theorem test_IN2 :
    let t := after [0xEA] [(0xFFFA, 0x00), (0xFFFB, 0x90)] { start with i := true, irqAsserted := true }
    view t = (0x00, 0x00, 0x00, 0xFF, 0x0601, 0b000100) := by
  decide

theorem test_IN3 :
    let t := after [0xEA] [(0xFFFE, 0x00), (0xFFFF, 0xA0)] { start with d := true, i := true, nmiPending := true }
    view t = (0x00, 0x00, 0x00, 0xFC, 0xA000, 0b001100) ∧ t.readByte 0x01FF = 0x06 ∧ t.readByte 0x01FE = 0x00 ∧
      t.readByte 0x01FD = 0x2C ∧ t.nmiPending = false := by
  decide

theorem test_IN4 :
    let t := after [0xEA] [(0xFFFA, 0x00), (0xFFFB, 0x90), (0xFFFE, 0x00), (0xFFFF, 0xA0)] { start with irqAsserted := true, nmiPending := true }
    view t = (0x00, 0x00, 0x00, 0xFC, 0xA000, 0b000100) ∧ t.readByte 0x01FF = 0x06 ∧ t.readByte 0x01FE = 0x00 ∧
      t.readByte 0x01FD = 0x20 ∧ t.nmiPending = false := by
  decide

theorem test_IN5 :
    let t := after [0x00] [(0xFFFA, 0x00), (0xFFFB, 0x90), (0xFFFE, 0x00), (0xFFFF, 0xA0)] { start with irqAsserted := true }
    view t = (0x00, 0x00, 0x00, 0xFC, 0x9000, 0b000100) ∧ t.readByte 0x01FF = 0x06 ∧ t.readByte 0x01FE = 0x00 ∧
      t.readByte 0x01FD = 0x20 := by
  decide

theorem test_IN6 :
    let t := after [0x58] [(0xFFFA, 0x00), (0xFFFB, 0x90)] { start with i := true, irqAsserted := true }
    view t = (0x00, 0x00, 0x00, 0xFF, 0x0601, 0b000000) := by
  decide

/-- Vector UN1 (30_encoding.md R77). -/
theorem test_UN1 : step (placed [0x02] [] start) = .refused (.unlistedOpcode 0x02) := rfl

/-! ### The memory map (20_memory.md R51), and the reset rule (70_reset_and_hazards.md R260) -/

/-- A store to ROM has no effect. -/
theorem test_store_to_rom :
    (after [0x8D, 0x00, 0xC0] [(0xC000, 0x55)] { start with a := 0x42, cfg := romAndHole }).readByte 0xC000 = 0x55 := by
  decide

/-- A load from where nothing is gives the byte the map names. -/
theorem test_load_from_nothing :
    (after [0xAD, 0x80, 0x80] [(0x8080, 0x55)] { start with cfg := romAndHole }).a = 0xEE := by decide

/-- Reset sets I, clears the NMI latch and loads PC from the vector. -/
theorem test_reset_from_the_vector :
    let t := (placed [] [(0xFFFC, 0x34), (0xFFFD, 0x12)] { start with nmiPending := true }).applyReset
      { InitialState.zeros with a := 0x77, d := true }
    view t = (0x77, 0, 0, 0, 0x1234, 0b001100) ∧ t.nmiPending = false := by decide

/-! ### Cycles (70_reset_and_hazards.md R272) -/

/-- `LDA $12F0,X` takes 5 cycles where X carries into the next page and 4 where it does not. -/
theorem test_cycles_page_cross :
    cycles (.ldaAbsX 0x12F0) { start with x := 0x10 } = 5 ∧ cycles (.ldaAbsX 0x12F0) { start with x := 0x0F } = 4 := by
  decide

Work task:
Which lines above hold the string "with"? Please copy all of them.

Output of the task:
    let t := after [0xEA] [(0xFFFA, 0x00), (0xFFFB, 0x90)] { start with i := true, irqAsserted := true }
    let t := after [0xEA] [(0xFFFE, 0x00), (0xFFFF, 0xA0)] { start with d := true, i := true, nmiPending := true }
    let t := after [0xEA] [(0xFFFA, 0x00), (0xFFFB, 0x90), (0xFFFE, 0x00), (0xFFFF, 0xA0)] { start with irqAsserted := true, nmiPending := true }
    let t := after [0x00] [(0xFFFA, 0x00), (0xFFFB, 0x90), (0xFFFE, 0x00), (0xFFFF, 0xA0)] { start with irqAsserted := true }
    let t := after [0x58] [(0xFFFA, 0x00), (0xFFFB, 0x90)] { start with i := true, irqAsserted := true }
    (after [0x8D, 0x00, 0xC0] [(0xC000, 0x55)] { start with a := 0x42, cfg := romAndHole }).readByte 0xC000 = 0x55 := by
    (after [0xAD, 0x80, 0x80] [(0x8080, 0x55)] { start with cfg := romAndHole }).a = 0xEE := by decide
    let t := (placed [] [(0xFFFC, 0x34), (0xFFFD, 0x12)] { start with nmiPending := true }).applyReset
      { InitialState.zeros with a := 0x77, d := true }
    cycles (.ldaAbsX 0x12F0) { start with x := 0x10 } = 5 ∧ cycles (.ldaAbsX 0x12F0) { start with x := 0x0F } = 4 := by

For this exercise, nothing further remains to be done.